If this trait can be introduced into other corn varieties, it could mean less nitrogen fertilizer will need to be used for grower-customers looking to plant corn on their farms in the future.
Besides this effort to improve the fertilizer utilization ability for certain row crops, researchers are also hard at work trying to address another environmental concern — a lack of water. According to the World Water Council, more than 1 billion people globally don’t have easy access to clean water. But scientists are working on various technological solutions.
In many of these cases the proposed solution involves using materials to harvest water from the atmosphere. Now, researchers at the Massachusetts Institute of Technology, University of California, Berkeley, and in Canada are experimenting with meshes that use electric fields, highly porous metallic powder, and carbon nanotubes, respectively, to harvest water vapor in the air into actual water.
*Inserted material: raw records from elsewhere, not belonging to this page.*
theorem hint (h : BitVec 22) (p : BitVec 1) (tail : Option (BitVec 30)) : Statement (.hint h p tail) := by
  intro ws rest hw he
  cases tail with
  | none =>
    obtain rfl := Option.some.inj he
    have hm : bitsAt (h ++ (0x7F : BitVec 7) ++ p ++ (0 : BitVec 2)) 3 7 = 0x7F#7 := by
      simp (disch := decide) only [bitsAt, bits_hi, bits_lo, bits_all, Nat.reduceSub] <;> rfl
    refine decode_one _ _ rest (by simp (disch := decide) only [bitsAt, bits_hi, bits_lo, bits_all, Nat.reduceSub] <;> rfl) ?_
    rw [decodeWords_hint _ (by simp (disch := decide) only [bitsAt, bits_hi, bits_lo, bits_all, Nat.reduceSub] <;> rfl) hm]
    unfold decodeHint
    rw [if_neg]
    · simp (disch := decide) only [bitsAt, bits_hi, bits_lo, bits_all, Nat.reduceSub] <;> rfl
    · intro e
      have h1 : bitsAt (h ++ (0x7F : BitVec 7) ++ p ++ (0 : BitVec 2)) 10 22 = 0 := by rw [e]; rfl
      have h2 : bitsAt (h ++ (0x7F : BitVec 7) ++ p ++ (0 : BitVec 2)) 2 1 = 0 := by rw [e]; rfl
      simp (disch := decide) only [bitsAt, bits_hi, bits_lo, bits_all, Nat.reduceSub] at h1 h2
      subst h1 h2
      exact absurd hw (by decide)
  | some t =>
    obtain rfl := Option.some.inj he
    have hm : bitsAt (h ++ (0x7F : BitVec 7) ++ p ++ (2 : BitVec 2)) 3 7 = 0x7F#7 := by
      simp (disch := decide) only [bitsAt, bits_hi, bits_lo, bits_all, Nat.reduceSub] <;> rfl
    refine decode_two _ _ _ rest (by simp (disch := decide) only [bitsAt, bits_hi, bits_lo, bits_all, Nat.reduceSub] <;> rfl) ?_
    rw [decodeWords_hint2 _ _ (by simp (disch := decide) only [bitsAt, bits_hi, bits_lo, bits_all, Nat.reduceSub] <;> rfl) (by simp (disch := decide) only [bitsAt, bits_hi, bits_lo, bits_all, Nat.reduceSub] <;> rfl) hm]
    simp (disch := decide) only [bitsAt, bits_hi, bits_lo, bits_all, Nat.reduceSub] <;> rfl

theorem deferredTrap (a : BitVec 22) : Statement (.deferredTrap a) := fun _ _ _ h => nomatch h

theorem scrubEnd (kind : BitVec 2) (n : BitVec 32) : Statement (.scrubEnd kind n) := fun _ _ _ h => nomatch h

theorem barrierRelease (c : BitVec 15) (n : BitVec 3) : Statement (.barrierRelease c n) := fun _ _ _ h => nomatch h

theorem mutexHandoff (c : BitVec 15) (m : BitVec 4) : Statement (.mutexHandoff c m) := fun _ _ _ h => nomatch h

theorem fullWake (a : BitVec 22) : Statement (.fullWake a) := fun _ _ _ h => nomatch h

theorem eccWriteback (key : BitVec 48) : Statement (.eccWriteback key) := fun _ _ _ h => nomatch h

theorem conversionDrained (d : BitVec 4) : Statement (.conversionDrained d) := fun _ _ _ h => nomatch h

theorem conversionWayDone (d : BitVec 4) : Statement (.conversionWayDone d) := fun _ _ _ h => nomatch h

theorem purgeDone (k : BitVec 6) : Statement (.purgeDone k) := fun _ _ _ h => nomatch h

theorem walkStart (a : BitVec 22) : Statement (.walkStart a) := fun _ _ _ h => nomatch h

theorem walkComplete (a : BitVec 22) : Statement (.walkComplete a) := fun _ _ _ h => nomatch h

theorem faultInsertRetry (a : BitVec 22) : Statement (.faultInsertRetry a) := fun _ _ _ h => nomatch h

theorem flush (f : BitVec 6) : Statement (.flush f) := fun _ _ _ h => nomatch h

theorem flushInval (f : BitVec 6) : Statement (.flushInval f) := fun _ _ _ h => nomatch h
At the moment, most of these methods are only producing short quantities of water. For instance, the metallic powder collector currently only produces half a cup of water every 24 hours.
However, the researchers are working on perfecting and scaling up production for all three of these projects. And if all goes according to plans, all three options for capturing water from the air should be hitting the marketplace during 2019.
For agriculture, these developments in water capture could have a profound impact on future farming. Imagine where grower-customers could conceivably plant their crops if irrigation, annual rainfall, or aquifer issues might not enter the picture?